ASSIGNMENT: List each line of the data in which the string "TreeHolds" appears.
==== WORKING DATA
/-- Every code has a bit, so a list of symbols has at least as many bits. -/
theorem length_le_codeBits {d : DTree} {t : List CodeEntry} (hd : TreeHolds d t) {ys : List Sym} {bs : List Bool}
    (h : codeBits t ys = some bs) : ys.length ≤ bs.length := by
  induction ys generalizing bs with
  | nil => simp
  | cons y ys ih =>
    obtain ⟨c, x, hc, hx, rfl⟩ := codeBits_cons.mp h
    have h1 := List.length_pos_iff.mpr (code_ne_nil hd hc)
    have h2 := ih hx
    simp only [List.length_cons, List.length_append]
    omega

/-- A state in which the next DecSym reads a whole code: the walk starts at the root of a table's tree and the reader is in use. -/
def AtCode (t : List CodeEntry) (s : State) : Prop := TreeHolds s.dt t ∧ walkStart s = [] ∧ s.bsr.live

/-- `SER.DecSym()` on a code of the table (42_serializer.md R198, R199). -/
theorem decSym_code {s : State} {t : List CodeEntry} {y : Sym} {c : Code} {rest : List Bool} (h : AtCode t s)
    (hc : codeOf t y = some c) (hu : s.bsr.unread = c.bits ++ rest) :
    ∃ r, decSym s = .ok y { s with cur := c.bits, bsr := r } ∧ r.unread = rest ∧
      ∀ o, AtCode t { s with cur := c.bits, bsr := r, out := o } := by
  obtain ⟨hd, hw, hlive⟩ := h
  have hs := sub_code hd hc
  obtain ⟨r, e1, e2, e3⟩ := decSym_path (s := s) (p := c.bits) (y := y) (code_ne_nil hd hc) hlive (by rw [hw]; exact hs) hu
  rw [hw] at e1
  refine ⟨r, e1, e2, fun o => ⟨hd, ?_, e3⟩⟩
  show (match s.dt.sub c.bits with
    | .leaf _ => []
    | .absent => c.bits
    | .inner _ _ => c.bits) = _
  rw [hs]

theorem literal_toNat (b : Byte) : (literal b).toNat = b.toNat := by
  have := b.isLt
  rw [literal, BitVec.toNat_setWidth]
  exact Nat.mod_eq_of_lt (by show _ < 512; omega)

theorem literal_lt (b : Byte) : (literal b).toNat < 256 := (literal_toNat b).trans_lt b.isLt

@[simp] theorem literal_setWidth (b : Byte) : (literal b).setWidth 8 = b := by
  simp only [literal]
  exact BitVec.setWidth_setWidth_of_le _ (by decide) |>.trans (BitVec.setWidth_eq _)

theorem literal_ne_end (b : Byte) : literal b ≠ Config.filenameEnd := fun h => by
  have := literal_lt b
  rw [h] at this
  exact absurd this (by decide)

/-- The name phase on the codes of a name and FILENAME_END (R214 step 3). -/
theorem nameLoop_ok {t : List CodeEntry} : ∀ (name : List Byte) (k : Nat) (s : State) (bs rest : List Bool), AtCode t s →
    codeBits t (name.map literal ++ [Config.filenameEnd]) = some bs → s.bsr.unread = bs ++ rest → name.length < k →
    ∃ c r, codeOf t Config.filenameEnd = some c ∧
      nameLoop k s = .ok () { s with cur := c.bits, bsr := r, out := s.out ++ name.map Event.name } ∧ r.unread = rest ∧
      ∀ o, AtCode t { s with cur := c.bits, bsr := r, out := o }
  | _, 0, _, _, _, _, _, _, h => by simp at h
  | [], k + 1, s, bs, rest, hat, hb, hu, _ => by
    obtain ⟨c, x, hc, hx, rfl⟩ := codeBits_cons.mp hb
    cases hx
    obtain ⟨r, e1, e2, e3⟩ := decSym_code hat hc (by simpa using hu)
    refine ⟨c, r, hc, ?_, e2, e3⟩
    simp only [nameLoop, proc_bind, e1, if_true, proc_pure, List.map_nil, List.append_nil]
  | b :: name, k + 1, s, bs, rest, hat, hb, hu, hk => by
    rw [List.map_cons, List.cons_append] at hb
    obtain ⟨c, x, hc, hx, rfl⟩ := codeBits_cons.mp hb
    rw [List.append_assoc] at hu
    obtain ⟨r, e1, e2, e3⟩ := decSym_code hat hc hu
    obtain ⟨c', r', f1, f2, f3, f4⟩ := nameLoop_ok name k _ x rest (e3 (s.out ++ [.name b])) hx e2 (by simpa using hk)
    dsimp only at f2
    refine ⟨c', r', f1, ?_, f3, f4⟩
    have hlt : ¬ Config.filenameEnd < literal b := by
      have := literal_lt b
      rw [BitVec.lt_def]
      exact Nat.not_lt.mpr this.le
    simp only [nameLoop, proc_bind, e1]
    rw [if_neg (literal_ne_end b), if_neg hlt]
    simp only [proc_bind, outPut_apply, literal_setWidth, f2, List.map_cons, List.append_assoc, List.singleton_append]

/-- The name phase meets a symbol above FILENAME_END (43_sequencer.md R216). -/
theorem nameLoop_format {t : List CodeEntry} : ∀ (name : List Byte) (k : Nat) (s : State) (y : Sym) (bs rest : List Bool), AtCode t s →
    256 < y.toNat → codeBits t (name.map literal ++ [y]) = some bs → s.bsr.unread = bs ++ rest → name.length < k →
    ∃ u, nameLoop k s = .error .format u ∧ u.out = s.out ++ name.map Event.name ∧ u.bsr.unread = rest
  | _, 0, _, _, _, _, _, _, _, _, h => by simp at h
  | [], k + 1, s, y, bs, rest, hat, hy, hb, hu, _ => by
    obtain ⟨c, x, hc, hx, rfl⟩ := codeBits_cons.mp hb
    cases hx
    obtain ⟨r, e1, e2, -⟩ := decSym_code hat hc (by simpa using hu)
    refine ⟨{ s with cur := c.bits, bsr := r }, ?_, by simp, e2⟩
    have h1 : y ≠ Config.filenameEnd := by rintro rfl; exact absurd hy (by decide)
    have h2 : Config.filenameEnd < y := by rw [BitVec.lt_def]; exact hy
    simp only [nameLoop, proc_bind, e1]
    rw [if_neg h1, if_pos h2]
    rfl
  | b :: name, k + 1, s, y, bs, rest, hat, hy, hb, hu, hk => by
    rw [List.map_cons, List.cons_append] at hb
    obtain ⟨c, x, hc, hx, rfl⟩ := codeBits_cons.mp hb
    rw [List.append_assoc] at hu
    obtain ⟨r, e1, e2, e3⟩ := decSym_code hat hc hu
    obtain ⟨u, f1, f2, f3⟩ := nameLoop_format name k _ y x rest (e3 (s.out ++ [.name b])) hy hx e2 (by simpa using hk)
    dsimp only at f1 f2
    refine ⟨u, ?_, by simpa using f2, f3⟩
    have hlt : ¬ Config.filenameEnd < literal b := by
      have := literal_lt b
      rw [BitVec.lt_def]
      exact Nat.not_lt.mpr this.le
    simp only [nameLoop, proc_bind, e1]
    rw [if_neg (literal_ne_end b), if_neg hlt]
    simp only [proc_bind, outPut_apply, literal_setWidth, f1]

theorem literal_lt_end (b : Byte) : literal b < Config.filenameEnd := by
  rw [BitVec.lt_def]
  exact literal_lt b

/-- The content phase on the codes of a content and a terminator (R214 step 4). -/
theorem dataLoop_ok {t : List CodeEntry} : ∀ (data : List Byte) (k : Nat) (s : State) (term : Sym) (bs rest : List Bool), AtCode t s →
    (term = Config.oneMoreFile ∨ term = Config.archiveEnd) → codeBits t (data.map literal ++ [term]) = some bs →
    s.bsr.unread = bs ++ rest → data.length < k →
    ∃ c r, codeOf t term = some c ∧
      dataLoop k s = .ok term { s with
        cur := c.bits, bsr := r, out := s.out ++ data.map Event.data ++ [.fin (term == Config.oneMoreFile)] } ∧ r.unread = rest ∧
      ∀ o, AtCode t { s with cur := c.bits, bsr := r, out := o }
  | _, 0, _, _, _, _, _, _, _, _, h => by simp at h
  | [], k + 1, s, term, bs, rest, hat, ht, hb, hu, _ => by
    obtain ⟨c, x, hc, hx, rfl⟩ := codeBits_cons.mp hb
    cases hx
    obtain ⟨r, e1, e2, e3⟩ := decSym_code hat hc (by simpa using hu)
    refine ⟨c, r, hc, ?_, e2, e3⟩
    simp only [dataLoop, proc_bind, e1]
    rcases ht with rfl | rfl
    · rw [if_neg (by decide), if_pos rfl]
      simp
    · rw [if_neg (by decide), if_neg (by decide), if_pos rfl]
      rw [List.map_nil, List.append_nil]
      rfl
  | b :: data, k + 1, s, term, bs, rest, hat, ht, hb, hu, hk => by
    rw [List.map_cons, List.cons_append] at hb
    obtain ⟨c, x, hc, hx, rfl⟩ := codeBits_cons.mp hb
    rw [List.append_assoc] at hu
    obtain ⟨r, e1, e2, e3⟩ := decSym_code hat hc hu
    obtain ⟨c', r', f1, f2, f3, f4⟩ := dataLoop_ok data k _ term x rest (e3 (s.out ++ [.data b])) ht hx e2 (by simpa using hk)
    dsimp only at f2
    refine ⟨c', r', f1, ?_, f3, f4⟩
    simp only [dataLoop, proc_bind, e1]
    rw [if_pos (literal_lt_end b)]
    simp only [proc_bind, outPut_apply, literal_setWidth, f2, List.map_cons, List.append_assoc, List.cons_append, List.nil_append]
========
OUTPUT BELOW:
theorem length_le_codeBits {d : DTree} {t : List CodeEntry} (hd : TreeHolds d t) {ys : List Sym} {bs : List Bool}
def AtCode (t : List CodeEntry) (s : State) : Prop := TreeHolds s.dt t ∧ walkStart s = [] ∧ s.bsr.live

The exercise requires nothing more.